*** Block opens ***
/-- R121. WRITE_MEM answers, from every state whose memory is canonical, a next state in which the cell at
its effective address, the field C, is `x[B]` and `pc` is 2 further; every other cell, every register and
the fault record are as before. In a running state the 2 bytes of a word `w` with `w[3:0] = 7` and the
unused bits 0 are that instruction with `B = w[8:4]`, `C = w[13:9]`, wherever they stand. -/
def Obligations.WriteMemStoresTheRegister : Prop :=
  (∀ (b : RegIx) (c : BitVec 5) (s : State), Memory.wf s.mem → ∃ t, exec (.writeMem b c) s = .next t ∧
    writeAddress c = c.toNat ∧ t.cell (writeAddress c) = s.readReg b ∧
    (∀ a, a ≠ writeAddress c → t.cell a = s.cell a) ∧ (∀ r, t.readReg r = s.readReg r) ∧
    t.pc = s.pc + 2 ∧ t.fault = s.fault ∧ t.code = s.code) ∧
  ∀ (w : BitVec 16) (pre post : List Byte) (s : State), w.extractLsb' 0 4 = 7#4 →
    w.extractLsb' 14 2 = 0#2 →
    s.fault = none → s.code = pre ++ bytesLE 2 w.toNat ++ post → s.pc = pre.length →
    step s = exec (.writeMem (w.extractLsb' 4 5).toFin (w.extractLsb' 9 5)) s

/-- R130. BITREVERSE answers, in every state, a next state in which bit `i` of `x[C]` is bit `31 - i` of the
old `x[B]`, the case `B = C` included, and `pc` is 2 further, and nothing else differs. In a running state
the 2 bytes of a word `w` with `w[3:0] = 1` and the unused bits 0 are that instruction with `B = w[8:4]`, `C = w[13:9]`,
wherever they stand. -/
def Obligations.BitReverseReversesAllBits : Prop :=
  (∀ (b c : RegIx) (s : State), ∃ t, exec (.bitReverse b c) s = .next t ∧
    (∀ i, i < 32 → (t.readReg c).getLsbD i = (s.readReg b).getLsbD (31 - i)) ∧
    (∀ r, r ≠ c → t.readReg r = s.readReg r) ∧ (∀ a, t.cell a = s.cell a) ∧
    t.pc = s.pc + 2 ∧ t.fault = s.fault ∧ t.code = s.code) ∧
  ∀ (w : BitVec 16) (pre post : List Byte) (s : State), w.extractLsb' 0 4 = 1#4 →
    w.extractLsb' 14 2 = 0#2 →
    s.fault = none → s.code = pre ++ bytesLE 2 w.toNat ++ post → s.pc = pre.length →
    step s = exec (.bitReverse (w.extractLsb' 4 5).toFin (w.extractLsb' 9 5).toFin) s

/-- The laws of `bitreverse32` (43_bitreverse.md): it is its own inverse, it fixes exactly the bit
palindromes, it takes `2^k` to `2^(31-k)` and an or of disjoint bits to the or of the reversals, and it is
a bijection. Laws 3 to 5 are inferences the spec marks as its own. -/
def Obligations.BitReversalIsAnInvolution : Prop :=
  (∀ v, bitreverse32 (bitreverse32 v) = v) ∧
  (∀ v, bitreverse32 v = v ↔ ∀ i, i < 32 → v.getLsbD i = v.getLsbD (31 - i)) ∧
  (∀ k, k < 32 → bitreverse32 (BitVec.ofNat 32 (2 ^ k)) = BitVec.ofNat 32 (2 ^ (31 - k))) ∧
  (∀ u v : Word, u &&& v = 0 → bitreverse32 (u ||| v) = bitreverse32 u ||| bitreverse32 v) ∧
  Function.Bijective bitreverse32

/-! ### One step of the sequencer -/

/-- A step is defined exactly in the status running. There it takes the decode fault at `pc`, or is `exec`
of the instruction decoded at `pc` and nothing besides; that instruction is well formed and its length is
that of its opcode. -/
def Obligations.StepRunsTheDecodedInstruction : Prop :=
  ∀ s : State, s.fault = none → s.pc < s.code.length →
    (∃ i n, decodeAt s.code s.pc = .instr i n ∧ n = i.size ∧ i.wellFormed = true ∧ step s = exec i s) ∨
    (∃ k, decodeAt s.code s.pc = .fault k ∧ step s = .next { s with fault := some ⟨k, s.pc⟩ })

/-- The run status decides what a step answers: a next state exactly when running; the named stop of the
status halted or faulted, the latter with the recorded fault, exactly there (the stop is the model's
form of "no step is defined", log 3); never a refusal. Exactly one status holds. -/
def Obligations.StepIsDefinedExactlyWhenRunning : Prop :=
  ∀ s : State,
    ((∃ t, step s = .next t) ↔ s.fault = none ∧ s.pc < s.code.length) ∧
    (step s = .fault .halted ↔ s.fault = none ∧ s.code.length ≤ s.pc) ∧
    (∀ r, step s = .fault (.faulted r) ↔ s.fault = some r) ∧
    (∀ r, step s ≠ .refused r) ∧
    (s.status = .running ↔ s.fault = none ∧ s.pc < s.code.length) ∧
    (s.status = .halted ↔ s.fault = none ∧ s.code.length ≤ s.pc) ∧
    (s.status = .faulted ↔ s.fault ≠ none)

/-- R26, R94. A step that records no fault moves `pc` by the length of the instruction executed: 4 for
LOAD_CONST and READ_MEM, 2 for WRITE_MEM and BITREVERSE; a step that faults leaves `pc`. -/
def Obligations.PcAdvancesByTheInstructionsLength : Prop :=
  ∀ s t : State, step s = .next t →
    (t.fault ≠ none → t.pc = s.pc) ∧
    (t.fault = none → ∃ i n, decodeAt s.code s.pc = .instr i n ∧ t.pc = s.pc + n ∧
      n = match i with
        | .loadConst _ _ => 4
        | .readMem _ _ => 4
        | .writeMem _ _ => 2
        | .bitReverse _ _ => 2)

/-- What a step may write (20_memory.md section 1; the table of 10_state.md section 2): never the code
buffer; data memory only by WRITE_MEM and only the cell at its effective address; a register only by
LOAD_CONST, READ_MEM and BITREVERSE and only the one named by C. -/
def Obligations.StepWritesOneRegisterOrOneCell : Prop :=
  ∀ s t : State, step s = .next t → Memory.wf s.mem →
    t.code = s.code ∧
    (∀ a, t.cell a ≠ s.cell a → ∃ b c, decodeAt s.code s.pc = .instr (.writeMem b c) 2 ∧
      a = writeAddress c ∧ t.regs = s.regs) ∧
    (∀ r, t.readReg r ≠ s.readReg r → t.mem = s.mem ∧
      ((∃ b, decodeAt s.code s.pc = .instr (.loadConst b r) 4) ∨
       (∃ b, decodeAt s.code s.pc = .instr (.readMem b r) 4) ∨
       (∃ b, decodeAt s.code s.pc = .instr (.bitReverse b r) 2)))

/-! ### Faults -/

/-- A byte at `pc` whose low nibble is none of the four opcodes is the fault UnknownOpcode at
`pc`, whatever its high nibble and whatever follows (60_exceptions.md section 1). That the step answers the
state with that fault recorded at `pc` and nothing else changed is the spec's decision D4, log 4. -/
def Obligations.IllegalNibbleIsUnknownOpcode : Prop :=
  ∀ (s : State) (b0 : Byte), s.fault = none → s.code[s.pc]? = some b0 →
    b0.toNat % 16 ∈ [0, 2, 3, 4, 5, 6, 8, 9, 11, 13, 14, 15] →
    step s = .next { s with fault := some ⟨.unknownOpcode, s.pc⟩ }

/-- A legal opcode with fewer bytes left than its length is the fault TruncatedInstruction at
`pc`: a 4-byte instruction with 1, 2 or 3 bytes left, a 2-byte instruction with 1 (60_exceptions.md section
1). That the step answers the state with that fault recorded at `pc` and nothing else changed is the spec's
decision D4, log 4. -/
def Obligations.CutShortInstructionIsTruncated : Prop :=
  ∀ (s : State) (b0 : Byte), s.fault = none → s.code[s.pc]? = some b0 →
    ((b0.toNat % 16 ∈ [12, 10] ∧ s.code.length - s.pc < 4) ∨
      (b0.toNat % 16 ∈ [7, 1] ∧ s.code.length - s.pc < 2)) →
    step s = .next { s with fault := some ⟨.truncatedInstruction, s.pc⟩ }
*** Block closes ***
Given the records above, restate word for word only the lines starting at the one with "((∃ t, step" and ending at the one with "(s.status = .faulted ↔ s.fault ≠ none)".

● **TASK RESPONSE**
    ((∃ t, step s = .next t) ↔ s.fault = none ∧ s.pc < s.code.length) ∧
    (step s = .fault .halted ↔ s.fault = none ∧ s.code.length ≤ s.pc) ∧
    (∀ r, step s = .fault (.faulted r) ↔ s.fault = some r) ∧
    (∀ r, step s ≠ .refused r) ∧
    (s.status = .running ↔ s.fault = none ∧ s.pc < s.code.length) ∧
    (s.status = .halted ↔ s.fault = none ∧ s.code.length ≤ s.pc) ∧
    (s.status = .faulted ↔ s.fault ≠ none)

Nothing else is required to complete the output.